[Dataset entries]

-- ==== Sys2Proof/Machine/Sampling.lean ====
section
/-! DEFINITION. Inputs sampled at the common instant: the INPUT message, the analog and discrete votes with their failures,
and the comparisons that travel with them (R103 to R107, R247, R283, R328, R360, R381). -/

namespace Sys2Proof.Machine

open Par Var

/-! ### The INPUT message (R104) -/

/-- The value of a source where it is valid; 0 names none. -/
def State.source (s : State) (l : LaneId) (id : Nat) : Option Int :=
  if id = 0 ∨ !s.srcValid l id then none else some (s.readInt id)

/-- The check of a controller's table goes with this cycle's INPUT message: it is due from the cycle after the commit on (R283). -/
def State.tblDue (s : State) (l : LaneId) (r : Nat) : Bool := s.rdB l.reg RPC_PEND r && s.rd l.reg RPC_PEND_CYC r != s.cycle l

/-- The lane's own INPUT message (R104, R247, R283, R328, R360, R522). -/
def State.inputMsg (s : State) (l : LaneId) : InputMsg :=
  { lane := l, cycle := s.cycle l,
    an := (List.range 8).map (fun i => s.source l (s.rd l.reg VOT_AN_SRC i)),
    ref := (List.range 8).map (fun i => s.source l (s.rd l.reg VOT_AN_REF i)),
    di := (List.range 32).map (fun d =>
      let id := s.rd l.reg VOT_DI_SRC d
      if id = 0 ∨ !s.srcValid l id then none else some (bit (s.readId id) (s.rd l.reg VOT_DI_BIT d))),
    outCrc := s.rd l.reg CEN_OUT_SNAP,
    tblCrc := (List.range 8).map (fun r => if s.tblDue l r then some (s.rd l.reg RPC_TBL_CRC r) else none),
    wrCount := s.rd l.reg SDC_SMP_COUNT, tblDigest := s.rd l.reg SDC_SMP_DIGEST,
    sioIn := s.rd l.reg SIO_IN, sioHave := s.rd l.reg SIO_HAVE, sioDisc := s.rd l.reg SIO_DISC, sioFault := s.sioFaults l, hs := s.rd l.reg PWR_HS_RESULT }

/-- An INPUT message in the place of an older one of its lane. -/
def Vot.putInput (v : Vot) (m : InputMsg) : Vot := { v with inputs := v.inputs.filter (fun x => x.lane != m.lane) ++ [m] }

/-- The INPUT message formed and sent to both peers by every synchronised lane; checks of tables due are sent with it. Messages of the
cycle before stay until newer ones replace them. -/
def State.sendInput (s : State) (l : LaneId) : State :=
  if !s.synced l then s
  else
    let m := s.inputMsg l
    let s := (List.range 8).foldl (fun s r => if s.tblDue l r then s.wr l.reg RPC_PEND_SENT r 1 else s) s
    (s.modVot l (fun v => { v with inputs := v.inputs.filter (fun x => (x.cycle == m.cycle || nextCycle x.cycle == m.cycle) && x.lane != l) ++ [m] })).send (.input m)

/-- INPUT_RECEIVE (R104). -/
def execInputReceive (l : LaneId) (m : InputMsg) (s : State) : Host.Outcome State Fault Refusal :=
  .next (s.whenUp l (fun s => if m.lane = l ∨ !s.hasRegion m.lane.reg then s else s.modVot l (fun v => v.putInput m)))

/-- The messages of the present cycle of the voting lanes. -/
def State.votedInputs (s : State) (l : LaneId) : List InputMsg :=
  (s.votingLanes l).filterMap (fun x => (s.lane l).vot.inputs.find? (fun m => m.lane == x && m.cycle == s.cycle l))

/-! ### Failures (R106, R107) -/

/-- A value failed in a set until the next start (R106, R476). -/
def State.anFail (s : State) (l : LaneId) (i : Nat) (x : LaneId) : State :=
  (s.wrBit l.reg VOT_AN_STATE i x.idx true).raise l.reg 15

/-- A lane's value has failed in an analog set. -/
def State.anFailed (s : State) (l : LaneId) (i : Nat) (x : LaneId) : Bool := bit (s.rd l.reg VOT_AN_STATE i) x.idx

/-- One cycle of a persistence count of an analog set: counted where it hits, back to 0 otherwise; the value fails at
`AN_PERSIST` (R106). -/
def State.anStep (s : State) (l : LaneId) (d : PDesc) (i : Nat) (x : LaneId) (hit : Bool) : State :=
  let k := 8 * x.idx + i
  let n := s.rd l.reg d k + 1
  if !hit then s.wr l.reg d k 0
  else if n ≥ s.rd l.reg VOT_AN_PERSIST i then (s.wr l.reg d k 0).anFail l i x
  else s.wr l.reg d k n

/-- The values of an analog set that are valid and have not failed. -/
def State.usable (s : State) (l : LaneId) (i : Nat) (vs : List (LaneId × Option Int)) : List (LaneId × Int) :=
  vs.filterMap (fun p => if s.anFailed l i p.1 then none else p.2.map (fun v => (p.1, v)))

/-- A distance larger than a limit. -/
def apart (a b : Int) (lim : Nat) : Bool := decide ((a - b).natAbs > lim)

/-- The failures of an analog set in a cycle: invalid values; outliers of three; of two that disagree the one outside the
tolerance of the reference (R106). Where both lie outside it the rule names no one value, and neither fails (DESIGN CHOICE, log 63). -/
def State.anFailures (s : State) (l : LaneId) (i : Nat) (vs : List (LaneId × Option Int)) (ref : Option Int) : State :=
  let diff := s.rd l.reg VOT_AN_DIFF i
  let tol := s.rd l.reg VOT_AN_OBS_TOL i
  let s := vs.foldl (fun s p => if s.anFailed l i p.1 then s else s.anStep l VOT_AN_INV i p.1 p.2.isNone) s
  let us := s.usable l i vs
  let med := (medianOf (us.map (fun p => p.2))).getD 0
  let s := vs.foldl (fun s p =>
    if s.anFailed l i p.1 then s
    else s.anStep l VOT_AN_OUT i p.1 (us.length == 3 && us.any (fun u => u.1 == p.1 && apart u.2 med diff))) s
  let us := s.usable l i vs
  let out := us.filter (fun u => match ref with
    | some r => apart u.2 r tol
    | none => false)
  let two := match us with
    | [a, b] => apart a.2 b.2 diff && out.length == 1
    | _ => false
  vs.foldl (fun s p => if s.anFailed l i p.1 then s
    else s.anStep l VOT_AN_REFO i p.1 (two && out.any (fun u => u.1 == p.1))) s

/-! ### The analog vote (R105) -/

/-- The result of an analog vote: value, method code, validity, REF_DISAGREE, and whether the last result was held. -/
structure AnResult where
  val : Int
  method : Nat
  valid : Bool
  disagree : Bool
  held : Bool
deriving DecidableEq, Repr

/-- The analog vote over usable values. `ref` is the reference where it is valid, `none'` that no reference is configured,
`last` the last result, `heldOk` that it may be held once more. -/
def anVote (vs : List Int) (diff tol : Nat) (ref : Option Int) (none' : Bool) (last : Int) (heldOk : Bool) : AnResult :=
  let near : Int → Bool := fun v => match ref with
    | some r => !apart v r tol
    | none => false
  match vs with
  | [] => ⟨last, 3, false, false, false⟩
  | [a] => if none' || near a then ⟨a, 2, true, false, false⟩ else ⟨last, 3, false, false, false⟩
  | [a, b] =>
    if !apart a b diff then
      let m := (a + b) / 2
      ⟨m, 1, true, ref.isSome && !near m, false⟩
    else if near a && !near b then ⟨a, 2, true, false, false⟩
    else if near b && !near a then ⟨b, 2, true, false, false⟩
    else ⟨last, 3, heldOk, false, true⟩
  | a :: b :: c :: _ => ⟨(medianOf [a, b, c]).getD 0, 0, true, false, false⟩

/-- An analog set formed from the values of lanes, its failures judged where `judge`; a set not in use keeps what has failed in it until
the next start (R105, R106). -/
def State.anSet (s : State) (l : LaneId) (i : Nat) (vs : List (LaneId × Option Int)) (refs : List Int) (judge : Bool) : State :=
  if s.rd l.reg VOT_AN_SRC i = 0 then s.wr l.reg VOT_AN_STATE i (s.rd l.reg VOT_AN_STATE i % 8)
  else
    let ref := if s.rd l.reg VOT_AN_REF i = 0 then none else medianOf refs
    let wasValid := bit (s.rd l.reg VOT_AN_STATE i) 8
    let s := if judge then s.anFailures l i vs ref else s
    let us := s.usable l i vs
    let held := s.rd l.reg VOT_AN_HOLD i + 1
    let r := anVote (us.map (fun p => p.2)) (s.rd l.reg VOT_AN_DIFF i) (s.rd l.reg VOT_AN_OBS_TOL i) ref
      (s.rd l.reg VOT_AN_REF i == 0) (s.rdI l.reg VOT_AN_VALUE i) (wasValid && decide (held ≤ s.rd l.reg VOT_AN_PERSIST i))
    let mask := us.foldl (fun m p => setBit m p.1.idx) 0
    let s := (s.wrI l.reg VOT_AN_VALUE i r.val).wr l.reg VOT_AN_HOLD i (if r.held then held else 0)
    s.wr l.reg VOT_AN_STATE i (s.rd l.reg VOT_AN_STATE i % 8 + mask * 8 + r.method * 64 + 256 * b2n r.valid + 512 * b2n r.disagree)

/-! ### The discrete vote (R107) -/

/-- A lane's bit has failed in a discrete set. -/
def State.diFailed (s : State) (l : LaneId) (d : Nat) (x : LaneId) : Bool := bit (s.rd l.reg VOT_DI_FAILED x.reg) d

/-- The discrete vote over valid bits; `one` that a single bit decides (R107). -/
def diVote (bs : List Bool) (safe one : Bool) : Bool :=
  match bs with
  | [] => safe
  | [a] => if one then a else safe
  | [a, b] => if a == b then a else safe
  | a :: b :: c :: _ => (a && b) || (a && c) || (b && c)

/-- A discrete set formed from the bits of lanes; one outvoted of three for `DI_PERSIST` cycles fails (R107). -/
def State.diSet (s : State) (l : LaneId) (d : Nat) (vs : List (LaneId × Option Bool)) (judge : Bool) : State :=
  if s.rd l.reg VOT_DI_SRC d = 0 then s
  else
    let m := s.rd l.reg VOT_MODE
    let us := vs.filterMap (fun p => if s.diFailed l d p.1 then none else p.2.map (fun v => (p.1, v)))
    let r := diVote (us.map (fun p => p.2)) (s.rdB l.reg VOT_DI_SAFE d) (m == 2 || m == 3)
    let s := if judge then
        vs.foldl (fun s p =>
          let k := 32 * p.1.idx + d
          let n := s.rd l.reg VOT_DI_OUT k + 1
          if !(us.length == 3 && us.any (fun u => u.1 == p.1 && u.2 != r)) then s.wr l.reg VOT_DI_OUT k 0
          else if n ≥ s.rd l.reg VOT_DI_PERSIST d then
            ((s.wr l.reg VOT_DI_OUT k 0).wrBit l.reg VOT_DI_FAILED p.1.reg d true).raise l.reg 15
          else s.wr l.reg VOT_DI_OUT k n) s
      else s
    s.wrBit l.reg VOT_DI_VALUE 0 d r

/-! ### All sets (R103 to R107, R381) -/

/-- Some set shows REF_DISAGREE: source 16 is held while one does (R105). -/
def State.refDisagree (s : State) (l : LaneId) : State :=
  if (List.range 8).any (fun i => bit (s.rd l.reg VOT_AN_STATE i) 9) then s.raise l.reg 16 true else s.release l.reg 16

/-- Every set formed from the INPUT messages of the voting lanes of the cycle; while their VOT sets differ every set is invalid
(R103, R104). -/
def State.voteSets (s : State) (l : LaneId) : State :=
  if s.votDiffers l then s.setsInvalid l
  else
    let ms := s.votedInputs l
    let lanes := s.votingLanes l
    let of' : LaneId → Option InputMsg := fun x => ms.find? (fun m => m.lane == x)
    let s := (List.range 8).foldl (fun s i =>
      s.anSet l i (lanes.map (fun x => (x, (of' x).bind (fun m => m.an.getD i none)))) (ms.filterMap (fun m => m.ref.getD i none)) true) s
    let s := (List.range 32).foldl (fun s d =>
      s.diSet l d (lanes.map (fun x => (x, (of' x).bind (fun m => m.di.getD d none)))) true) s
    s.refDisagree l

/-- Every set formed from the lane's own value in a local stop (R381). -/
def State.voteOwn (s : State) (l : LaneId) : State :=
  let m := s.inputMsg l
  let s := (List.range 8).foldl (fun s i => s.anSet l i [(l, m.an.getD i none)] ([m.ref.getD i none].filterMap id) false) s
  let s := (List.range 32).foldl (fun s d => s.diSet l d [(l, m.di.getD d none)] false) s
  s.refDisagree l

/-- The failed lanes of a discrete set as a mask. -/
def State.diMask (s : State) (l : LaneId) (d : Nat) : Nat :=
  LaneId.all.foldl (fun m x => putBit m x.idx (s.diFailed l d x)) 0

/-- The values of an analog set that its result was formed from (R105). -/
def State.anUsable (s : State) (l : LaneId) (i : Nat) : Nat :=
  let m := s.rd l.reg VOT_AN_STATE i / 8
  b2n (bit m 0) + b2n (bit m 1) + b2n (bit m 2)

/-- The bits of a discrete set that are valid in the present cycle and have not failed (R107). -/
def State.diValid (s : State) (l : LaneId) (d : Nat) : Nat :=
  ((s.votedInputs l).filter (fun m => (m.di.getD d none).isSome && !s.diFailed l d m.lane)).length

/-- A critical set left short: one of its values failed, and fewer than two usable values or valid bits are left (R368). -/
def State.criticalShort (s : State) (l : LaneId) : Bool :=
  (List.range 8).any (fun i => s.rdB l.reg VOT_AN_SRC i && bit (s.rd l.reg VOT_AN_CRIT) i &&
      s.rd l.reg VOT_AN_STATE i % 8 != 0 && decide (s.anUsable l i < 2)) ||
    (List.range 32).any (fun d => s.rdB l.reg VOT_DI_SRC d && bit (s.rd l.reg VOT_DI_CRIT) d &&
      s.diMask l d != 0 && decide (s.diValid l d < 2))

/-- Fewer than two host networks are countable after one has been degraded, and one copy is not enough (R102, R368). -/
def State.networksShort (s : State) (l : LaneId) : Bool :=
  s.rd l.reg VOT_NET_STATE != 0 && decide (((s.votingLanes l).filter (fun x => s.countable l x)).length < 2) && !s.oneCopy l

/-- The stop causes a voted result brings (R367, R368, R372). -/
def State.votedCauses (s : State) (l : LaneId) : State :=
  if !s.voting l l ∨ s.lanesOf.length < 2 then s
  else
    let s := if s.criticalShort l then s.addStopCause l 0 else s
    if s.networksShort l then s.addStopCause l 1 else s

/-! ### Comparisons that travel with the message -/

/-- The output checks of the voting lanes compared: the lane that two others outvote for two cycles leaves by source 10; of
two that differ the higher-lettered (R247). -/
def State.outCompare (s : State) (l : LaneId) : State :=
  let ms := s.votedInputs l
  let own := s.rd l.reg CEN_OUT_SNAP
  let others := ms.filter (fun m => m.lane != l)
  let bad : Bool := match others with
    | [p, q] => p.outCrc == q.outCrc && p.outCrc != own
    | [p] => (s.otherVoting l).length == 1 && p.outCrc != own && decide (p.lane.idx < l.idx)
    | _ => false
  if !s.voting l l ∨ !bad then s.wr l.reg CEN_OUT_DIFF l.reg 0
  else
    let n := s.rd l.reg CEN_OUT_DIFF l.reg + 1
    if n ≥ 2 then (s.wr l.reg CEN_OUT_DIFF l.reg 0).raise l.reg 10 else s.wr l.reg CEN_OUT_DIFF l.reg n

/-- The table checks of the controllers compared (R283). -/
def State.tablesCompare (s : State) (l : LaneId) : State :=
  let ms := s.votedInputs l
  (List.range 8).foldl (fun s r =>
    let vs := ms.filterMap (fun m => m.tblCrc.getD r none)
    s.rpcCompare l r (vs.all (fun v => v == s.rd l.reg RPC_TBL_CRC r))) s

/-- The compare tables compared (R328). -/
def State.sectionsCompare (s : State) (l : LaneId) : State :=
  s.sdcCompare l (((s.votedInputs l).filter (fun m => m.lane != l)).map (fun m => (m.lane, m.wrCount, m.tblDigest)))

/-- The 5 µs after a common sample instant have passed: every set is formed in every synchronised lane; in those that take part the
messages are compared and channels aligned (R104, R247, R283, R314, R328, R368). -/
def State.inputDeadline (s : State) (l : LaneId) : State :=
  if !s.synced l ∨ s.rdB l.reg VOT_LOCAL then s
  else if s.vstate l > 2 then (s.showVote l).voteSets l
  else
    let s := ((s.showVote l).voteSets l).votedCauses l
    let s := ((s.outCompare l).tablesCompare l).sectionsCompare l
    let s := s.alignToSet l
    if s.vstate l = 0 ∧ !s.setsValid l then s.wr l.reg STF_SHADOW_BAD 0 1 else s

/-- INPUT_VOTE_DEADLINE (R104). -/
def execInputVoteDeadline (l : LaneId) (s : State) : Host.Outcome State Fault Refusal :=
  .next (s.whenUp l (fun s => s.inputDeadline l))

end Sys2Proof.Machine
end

§ **TASK DIRECTIONS**
Using the data above, show each line where "checks" occurs.

§ **WRITTEN REPLY**
/-- The INPUT message formed and sent to both peers by every synchronised lane; checks of tables due are sent with it. Messages of the
/-- The output checks of the voting lanes compared: the lane that two others outvote for two cycles leaves by source 10; of
/-- The table checks of the controllers compared (R283). -/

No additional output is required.